You can 'lol' all you like, and attack me personally, but the bottom line is that you have no proof, and are rather embarrassed to have been exposed as a naive wally.
Hence the invective, and the 'lol'-ing.
And now you are getting really desperate:
hey! do you need documentation that the chinese revolution happened too? ill see if i can get surveys and questionnaires to prove that the land reform movement actually happened lol.
Oh no, not another 'lol'; that's me put in my place...:(
We can get to the Chinese Revolution later. One thing at a time, please.

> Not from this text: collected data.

-- ==== Sys2Proof/Machine/Watchdog.lean ====
section
/-! DEFINITION. The watchdog (R279 to R303, R846). Its instants, such as 90 % of a period, are commands of their own. -/

namespace Sys2Proof.Machine

/-- The next question: one step of the Fibonacci LFSR (R286). -/
def lfsr (q : Nat) : Nat :=
  let fb := (b2n (bit q 0) + b2n (bit q 2) + b2n (bit q 3) + b2n (bit q 5)) % 2
  q % 65536 / 2 + fb * 32768

/-- The correct answer to a question (R287). -/
def wdgAnswerTo (q seed : Nat) : Nat := (q ^^^ seed) * 0x9E37 % 65536

/-- A reset falls due at the end of Commit, by the cause bit `c` (R181, R295). -/
def State.dueReset (s : State) (c : Nat) : State :=
  s.mapSys (fun y => { y with resetDue := insNat c y.resetDue })

/-- A new period, with its window closed (R290). On the configured values it takes its length from WDG.PERIOD (R296). What an
earlier instant holds back stays held (R846). -/
def State.wdgPeriod (s : State) : State :=
  (s.setPb 0x0703 19 false).mapWdg (fun w =>
    let takes := w.cfg && s.full
    { w with
      period := w.period + 1, periodMs := if takes then 10 * s.pf 0x0702 0 8 else w.periodMs
      loaded := if takes then w.period + 1 else w.loaded })

/-- The question steps (R286). -/
def State.wdgStep (s : State) : State := s.setPf 0x0703 0 16 (lfsr (s.pf 0x0703 0 16))

/-- The question steps at a release or a resume (R289, R300, R301): from the question before the step of an answer that is yet to
execute, since that answer then changes the error count alone (R291). -/
def State.wdgRestep (s : State) : State :=
  (s.setPf 0x0703 0 16 (lfsr ((s.cmd.queue.findSome? (·.was)).getD (s.pf 0x0703 0 16)))).mapCmd (fun m =>
    { m with queue := m.queue.map (fun q => { q with was := none }) })

/-- A watchdog starts, or resumes: it runs a full period. -/
def State.wdgGo (s : State) : State :=
  ((s.setPb 0x0703 20 true).mapWdg (fun w => { w with paused := false, expired := false })).wdgPeriod

/-- The hardware start at the first Kindling tick (R279, R288). A kept watchdog resumes by WDG_RESUME instead. -/
def State.wdgHwStart (s : State) : State :=
  if s.sys.fuseRead.getLsbD 0x46B && s.island.wdgKept.isNone then s.wdgGo else s

/-- The watchdog takes its configured values (R289). -/
def State.wdgConfigured (s : State) : State :=
  s.mapWdg (fun w => { w with cfg := true, seed := s.pf 0x0701 0 16, periodMs := 10 * s.pf 0x0702 0 8,
                              loaded := w.period + 1, openAt := s.pf 0x0700 7 2, errMax := s.pf 0x0700 9 3 })

/-- At release to Lit (R280, R289): a watchdog on the Kindling values, or one that starts, takes its configured values. -/
def State.wdgRelease (s : State) : State :=
  let starts := !s.sys.fuseRead.getLsbD 0x46B && s.pb 0x0700 0 && !s.wdgRuns
  if (s.wdgRuns && !s.wdg.cfg) || starts then (s.wdgConfigured.wdgRestep).wdgGo else s

/-- Whether an answer of a source counts: ports 0 to 3, cores 4 to 7 (R281 to R283). -/
def State.wdgServer (s : State) (src : Nat) : Bool :=
  let sv := s.pf 0x0700 1 3
  if s.sys.phase == .kindling then src == 0 || src == 3
  else if s.sys.phase == .doused && 4 ≤ sv then src == s.pf 0x0700 4 3
  else src == sv

/-- A waiting answer holds the reset of a period that has ended (R846). -/
def State.wdgEndHeld (s : State) : Bool := s.cmd.queue.any (·.ended)

/-- The watchdog as it stands for an answer or a write of a source (R284, R291, R296, R297, R846). DEDUCED: its source is judged
at receipt with the rest of the answer (R281, R282). -/
def State.wdgSnap (s : State) (src : Nat) : WdgSnap :=
  { question := s.pf 0x0703 0 16, seed := s.wdg.seed, isOpen := s.pb 0x0703 19,
    period := if s.wdgRuns && !s.wdg.expired && !s.wdgEndHeld && s.wdgServer src then s.wdg.period else 0,
    perOpen := !s.wdgRuns || !s.wdg.cfg || s.pb 0x0703 19, stamp := s.wdg.period }

/-- Whether an answer is correct, and was received in the open window (R287, R292). -/
def wdgCorrect (k : WdgSnap) (ans : Nat) : Bool :=
  k.period != 0 && k.isOpen && ans % 65536 == wdgAnswerTo k.question k.seed

/-- Whether an answer starts the next period (R290, R292): a correct one, of the period in progress. -/
def State.wdgStarts (s : State) (ans : Nat) (k : WdgSnap) : Bool := wdgCorrect k ans && k.period == s.wdg.period

/-- The receipt of an answer: a correct one starts the next period, with the next question (R290, R292). -/
def State.wdgHear (s : State) (ans : Nat) (k : WdgSnap) : State := if s.wdgStarts ans k then s.wdgStep.wdgPeriod else s

/-- The period has ended without a correct answer (R295). -/
def State.wdgExpire (s : State) : State := (s.mapWdg (fun w => { w with expired := true })).dueReset 2

/-- The request has left the queue, executed (R846): what it held back follows, unless another waiting answer holds it too. DESIGN
CHOICE: also while the watchdog is paused, since the instant fell before the pause (log 185). -/
def State.wdgJudged (s : State) (q : QItem) : State :=
  let s1 := if q.warn && !s.cmd.queue.any (·.warn) then s.raise 53 [] else s
  if q.ended && !s.wdgEndHeld then s1.wdgExpire else s1

/-- Whether a received answer waits to be judged (R846). -/
def State.wdgWaits (s : State) : Bool := s.cmd.queue.any (fun q => q.op == 0x70)

/-- Every waiting answer is marked. -/
def State.wdgHold (s : State) (f : QItem → QItem) : State :=
  s.mapCmd (fun m => { m with queue := m.queue.map (fun q => if q.op = 0x70 then f q else q) })

/-- An answer is judged as of its receipt (R284, R287, R291 to R295, R302): the status and the state after. A correct one has
started its period already where it waited in the queue. -/
def State.wdgJudge (s : State) (ans : Nat) (k : WdgSnap) : Nat × State :=
  if k.period = 0 then (0x0301, s)
  else if wdgCorrect k ans then (0, (s.setPf 0x0703 16 3 (s.pf 0x0703 16 3 - 1)).wdgHear ans k)
  else
    let s1 := (s.raise 52 []).incPf 0x0703 16 3
    (0x0103, if s.wdg.errMax ≤ s1.pf 0x0703 16 3 then s1.dueReset 2 else s1)

/-- WDG_EARLY_WARNING (R294, R846). -/
def execWdgEarlyWarning (s : State) : Host.Outcome State Fault Refusal :=
  done (if s.wdgRuns && !s.wdg.expired then
    if s.wdgWaits then s.wdgHold (fun q => { q with warn := true }) else s.raise 53 []
  else s)

/-- WDG_PERIOD_EXPIRED (R290, R295, R846). -/
def execWdgPeriodExpired (s : State) : Host.Outcome State Fault Refusal :=
  done (if s.wdgRuns && !s.wdg.expired then
    let s1 := s.setPb 0x0703 19 false
    if s.wdgWaits then s1.wdgHold (fun q => { q with ended := true }) else s1.wdgExpire
  else s)

/-- WDG_WINDOW_OPEN (R290). -/
def execWdgWindowOpen (s : State) : Host.Outcome State Fault Refusal :=
  done (if s.wdgRuns && !s.wdg.expired && !s.wdgEndHeld then s.setPb 0x0703 19 true else s)

/-- WDG_RESUME (R300, R301): at the first Lit tick after CLEAR_DOUSE, or at the first Kindling tick after a wake. -/
def execWdgResume (s : State) : Host.Outcome State Fault Refusal :=
  done (if s.wdg.paused && s.sys.phase == .lit then s.wdgRestep.wdgGo
  else match s.island.wdgKept with
    | some l =>
      if s.sys.phase == .kindling && s.sys.pll then
        (((s.mapWdg (fun w => { w with cfg := true, seed := nth 0 l 0, periodMs := nth 0 l 1, openAt := nth 0 l 2,
                                       errMax := nth 0 l 3 })).mapIsland (fun i => { i with wdgKept := none })).wdgRestep).wdgGo
      else s
    | none => s)

/-- At sleep entry the watchdog pauses, and the island keeps its settings (R299). DESIGN CHOICE: among them is the period in
force, not a WDG.PERIOD that was accepted for the next period. -/
def State.wdgBank (s : State) : State :=
  let on := s.wdgRuns || s.wdg.paused
  let w := s.wdg
  ((s.setPb 0x0703 20 false).setPb 0x0703 19 false).mapIsland (fun i => { i with
    wdgKept := if on then some [w.seed, w.periodMs, w.openAt, w.errMax] else none })

end Sys2Proof.Machine
end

You are struggling enough as it is...
Rawthentic
17th March 2009, 21:50
ok. i am done. i no longer feel the need to debate. when you have the ability to discuss and debate theory and content, hit me up. if not, well, you can continue with the fact that you ask for "surveys" or whatever to hide the reality behind you ignorance of the mass line or the chinese revolution. goodbye.
Rosa Lichtenstein
17th March 2009, 21:58
RawNerve:
ok. i am done. i no longer feel the need to debate. when you have the ability to discuss and debate theory and content, hit me up. if not, well, you can continue with the fact that you ask for "surveys" or whatever to hide the reality behind you ignorance of the mass line or the chinese revolution.
No stamina you Maoists...
goodbye.
Good riddance...
Die Neue Zeit
18th March 2009, 01:03
Rawthentic, could you please provide an application of the "mass line" in the United States or in any other developed country that is revolutionary?
Rawthentic
18th March 2009, 01:24
what do you mean?
Like, examples of when its been used?
Off the top of my head, the best example is the Black Panther Party. They sold the book and used the mass line methods outlined in that book to develop their base and politics. The Panthers went from hood to hood, talking to Black people and investigating their conditions. They lead Black people using a platform that corresponded their burning problems. In relation to that, they put forward politics that, at the time, represented the most advanced revolutionary movement in the US.
I also want to put out that your framing the mass line as non-revolutionary or whatever is false. The mass line is a method of communist leadership. Many times, those methods can be used to develop reformist, economist politics, or for revolutionary ones.
why do you put scare quotes around the mass line? whats that supposed to do?
anyways, thanks for engaging the content of this thread.
Die Neue Zeit
18th March 2009, 01:30
I was under the impression that the "mass line" involved specific immediate demands being raised, like in a party program. BTW, I apologize for saying just the US, when I meant "the United States or any other developed country." :(
Rawthentic
18th March 2009, 03:13
Jacob:
It indeed involves the raising of demands. Like I said, the mass line is a methodology developed by Mao, but is many times used for reformist and other capitulationist politics.
The demands developed by using the mass line correspond to that back and forth interplay between the people and communists, including the synthesizing of theory and practice by communists. The demands should be a reflection of the use of the mass line;they should correspond to the highest interests, aspirations, and hopes people have.
So, yes, demands are made. Remember, the mass line embraces communist work and should be the methodology used. If not, then we aren't communists.
Die Neue Zeit
21st March 2009, 10:22
Any modern examples, though?
Rawthentic
21st March 2009, 11:54
In the US today, I don't Jacob. And of course, that is a real problem.